State v. Ostler

In State v. Ostler, 2001 UT 68, 31 P.3d 528, the Court acknowledged and resolved a statutory ambiguity concerning which procedural event triggered the thirty-day plea withdrawal window. The Court held that the statutory description of the period available to withdraw a plea, "30 days after the entry of the plea," Utah Code Ann. 77-13-6(2)(b) (1999), referred to the date of entry of final judgment and not to the date of the plea colloquy. Ostler, 2001 UT 68 at P11. The legislative history of the statute anchored most of this holding. Id.

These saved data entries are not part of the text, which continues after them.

-- ==== Sys2Proof/Machine/Core.lean ====
section
/-!
DEFINITION. The machine as the host's interface names it.
-/

def Sys2Proof.core : Host.Core := { State := Sys2Proof.Machine.State, Fault := Sys2Proof.Machine.Fault, Refusal := Sys2Proof.Machine.Refusal, step := Sys2Proof.Machine.step, reset := Sys2Proof.Machine.State.reset }
end

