-- ==== Sys2Proof/Certificates/Slice0/Obligations.lean ====
section
/-!
DEFINITION. The statements for the provers, def Obligations.<Name> : Prop, with the tables and relations that they speak of: what each instruction
computes (the ...Rule tables), what a memory, barrier or tile instruction does (Plan), and what an event leaves. Safety.lean defines the state an
instruction issues in (Quiet, Calm), what it reads (Srcs), and how a next state differs (OnlyStrand, Writes).
-/

open Sys2Proof Sys2Proof.Machine

namespace Sys2Proof.Machine

/-- A word by its bits. -/
def wordOf (f : Nat → Bool) : Word := Mask.of f

/-! ### Integer instructions (R126-R131) -/

/-- What an instruction puts into lane `i` of v[D], given its fields and its sources. -/
abbrev LaneRule := X96 → Srcs → Nat → Word

/-- A lane as an integer: unsigned under u32, two's complement under s32 (R126). -/
def intOf (t : Ty) (w : Word) : Int := if t = .u32 then (w.toNat : Int) else w.toInt

/-- An integer held to the range of its TYPE with SAT (R126); the instruction without SAT gives `wrapped`. -/
def satOr (x : X96) (exact : Int) (wrapped : Word) : Word :=
  if x.sat then
    (if x.ty = .u32 then BitVec.ofInt 32 (max 0 (min exact 0xFFFFFFFF)) else BitVec.ofInt 32 (max (-0x80000000) (min exact 0x7FFFFFFF)))
  else wrapped

/-- Position p and length l of the field that y selects; l = 0 when there is none (R129). -/
def fieldPos (y : Word) : Nat := (y.extractLsb' 0 8).toNat

/-- Its length. -/
def fieldLen (y : Word) : Nat := if 32 ≤ fieldPos y then 0 else min (y.extractLsb' 8 8).toNat (32 - fieldPos y)

/-- BFE: the field at bit 0, extended by 0 under u32 and by its top bit under s32 (R129). -/
def bfeRule (t : Ty) (x y : Word) : Word :=
  let p := fieldPos y
  let l := fieldLen y
  wordOf fun j => if l = 0 then false else if j < l then x.getLsbD (p + j) else t = .s32 && x.getLsbD (p + l - 1)

/-- BFI: z with its field replaced by the low bits of x (R129). -/
def bfiRule (x y z : Word) : Word :=
  let p := fieldPos y
  let l := fieldLen y
  wordOf fun j => if p ≤ j ∧ j < p + l then x.getLsbD (j - p) else z.getLsbD j

/-- The rules of the integer instructions. -/
def integerRule : Instr → Option (Form × LaneRule)
  | .iadd o => some (Form.b32 Enc.iadd' o, fun x q i => satOr x (intOf x.ty (q.a i) + intOf x.ty (q.b i)) (q.a i + q.b i))
  | .iaddX96 o => some (Form.x96 Enc.iadd' o, fun x q i => satOr x (intOf x.ty (q.a i) + intOf x.ty (q.b i)) (q.a i + q.b i))
  | .isub o => some (Form.b32 Enc.isub' o, fun x q i => satOr x (intOf x.ty (q.a i) - intOf x.ty (q.b i)) (q.a i - q.b i))
  | .isubX96 o => some (Form.x96 Enc.isub' o, fun x q i => satOr x (intOf x.ty (q.a i) - intOf x.ty (q.b i)) (q.a i - q.b i))
  | .imul o => some (Form.b32 Enc.imul' o, fun _ q i => q.a i * q.b i)
  | .imulX96 o => some (Form.x96 Enc.imul' o, fun _ q i => q.a i * q.b i)
  | .imulh o => some (Form.b32 Enc.imulh' o, fun x q i => BitVec.ofInt 32 (intOf x.ty (q.a i) * intOf x.ty (q.b i) / 2 ^ 32))
  | .imulhX96 o => some (Form.x96 Enc.imulh' o, fun x q i => BitVec.ofInt 32 (intOf x.ty (q.a i) * intOf x.ty (q.b i) / 2 ^ 32))
  | .imad o => some (Form.x96 Enc.imad' o, fun x q i =>
      satOr x (intOf x.ty (q.a i) * intOf x.ty (q.b i) + intOf x.ty (q.c i)) (q.a i * q.b i + q.c i))
  | .imin o => some (Form.b32 Enc.imin' o, fun x q i => if intOf x.ty (q.a i) ≤ intOf x.ty (q.b i) then q.a i else q.b i)
  | .iminX96 o => some (Form.x96 Enc.imin' o, fun x q i => if intOf x.ty (q.a i) ≤ intOf x.ty (q.b i) then q.a i else q.b i)
  | .imax o => some (Form.b32 Enc.imax' o, fun x q i => if intOf x.ty (q.a i) ≤ intOf x.ty (q.b i) then q.b i else q.a i)
  | .imaxX96 o => some (Form.x96 Enc.imax' o, fun x q i => if intOf x.ty (q.a i) ≤ intOf x.ty (q.b i) then q.b i else q.a i)
  | .and o => some (Form.b32 Enc.and' o, fun _ q i => q.a i &&& q.b i)
  | .andX96 o => some (Form.x96 Enc.and' o, fun _ q i => q.a i &&& q.b i)
  | .or o => some (Form.b32 Enc.or' o, fun _ q i => q.a i ||| q.b i)
  | .orX96 o => some (Form.x96 Enc.or' o, fun _ q i => q.a i ||| q.b i)
  | .xor o => some (Form.b32 Enc.xor' o, fun _ q i => q.a i ^^^ q.b i)
  | .xorX96 o => some (Form.x96 Enc.xor' o, fun _ q i => q.a i ^^^ q.b i)
  | .andn o => some (Form.b32 Enc.andn' o, fun _ q i => q.a i &&& ~~~(q.b i))
  | .andnX96 o => some (Form.x96 Enc.andn' o, fun _ q i => q.a i &&& ~~~(q.b i))
  | .shl o => some (Form.b32 Enc.shl' o, fun _ q i => if 32 ≤ (q.b i).toNat then 0 else q.a i <<< (q.b i).toNat)
  | .shlX96 o => some (Form.x96 Enc.shl' o, fun _ q i => if 32 ≤ (q.b i).toNat then 0 else q.a i <<< (q.b i).toNat)
  | .shr o => some (Form.b32 Enc.shr' o, fun _ q i => if 32 ≤ (q.b i).toNat then 0 else q.a i >>> (q.b i).toNat)
  | .shrX96 o => some (Form.x96 Enc.shr' o, fun _ q i => if 32 ≤ (q.b i).toNat then 0 else q.a i >>> (q.b i).toNat)
  | .sar o => some (Form.b32 Enc.sar' o, fun _ q i => (q.a i).sshiftRight (min (q.b i).toNat 31))
  | .sarX96 o => some (Form.x96 Enc.sar' o, fun _ q i => (q.a i).sshiftRight (min (q.b i).toNat 31))
  | .ineg o => some (Form.b32 Enc.ineg' o, fun _ q i => -q.a i)
  | .inegX96 o => some (Form.x96 Enc.ineg' o, fun _ q i => -q.a i)
  | .iabs o => some (Form.b32 Enc.iabs' o, fun x q i => BitVec.ofNat 32 (intOf x.ty (q.a i)).natAbs)
  | .iabsX96 o => some (Form.x96 Enc.iabs' o, fun x q i => BitVec.ofNat 32 (intOf x.ty (q.a i)).natAbs)
  | .not o => some (Form.b32 Enc.not' o, fun _ q i => ~~~(q.a i))
  | .notX96 o => some (Form.x96 Enc.not' o, fun _ q i => ~~~(q.a i))
  | .popc o => some (Form.b32 Enc.popc' o, fun _ q i => BitVec.ofNat 32 ((List.range 32).countP fun j => (q.a i).getLsbD j))
  | .popcX96 o => some (Form.x96 Enc.popc' o, fun _ q i => BitVec.ofNat 32 ((List.range 32).countP fun j => (q.a i).getLsbD j))
  | .clz o => some (Form.b32 Enc.clz' o, fun _ q i => BitVec.ofNat 32 ((List.range 32).takeWhile fun j => !(q.a i).getLsbD (31 - j)).length)
  | .clzX96 o =>
    some (Form.x96 Enc.clz' o, fun _ q i => BitVec.ofNat 32 ((List.range 32).takeWhile fun j => !(q.a i).getLsbD (31 - j)).length)
  | .brev o => some (Form.b32 Enc.brev' o, fun _ q i => (q.a i).reverse)
  | .brevX96 o => some (Form.x96 Enc.brev' o, fun _ q i => (q.a i).reverse)
  | .bfe o => some (Form.b32 Enc.bfe' o, fun x q i => bfeRule x.ty (q.a i) (q.b i))
  | .bfeX96 o => some (Form.x96 Enc.bfe' o, fun x q i => bfeRule x.ty (q.a i) (q.b i))
  | .bfi o => some (Form.x96 Enc.bfi' o, fun _ q i => bfiRule (q.a i) (q.b i) (q.c i))
  | .isel o => some (Form.b32 Enc.isel' o, fun _ q i => if q.k.has i then q.a i else q.b i)
  | .iselX96 o => some (Form.x96 Enc.isel' o, fun _ q i => if q.k.has i then q.a i else q.b i)
  | _ => none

The Court reinforced our reasoning, however, with the observation that to start the time for moving to withdraw a plea from the time the district court accepted a plea could "deprive the district court of the power to review a plea before it enters a judgment of conviction and sentence," an outcome we found to be unreasonably unfair. Id. Contributing to the unfairness of this alternative interpretation was our assumption, culled from the dictum in Abeyta, that failure to bring a timely motion to withdraw a guilty plea had jurisdictional consequences. Id. In State v. Ostler, the argument that the thirty-day filing period should commence from the date on which final judgment is entered may owe its persuasive force to the "serious problems" that we noted could beset a scheme in which a jurisdictional motion filing period began to run from the date of the plea colloquy.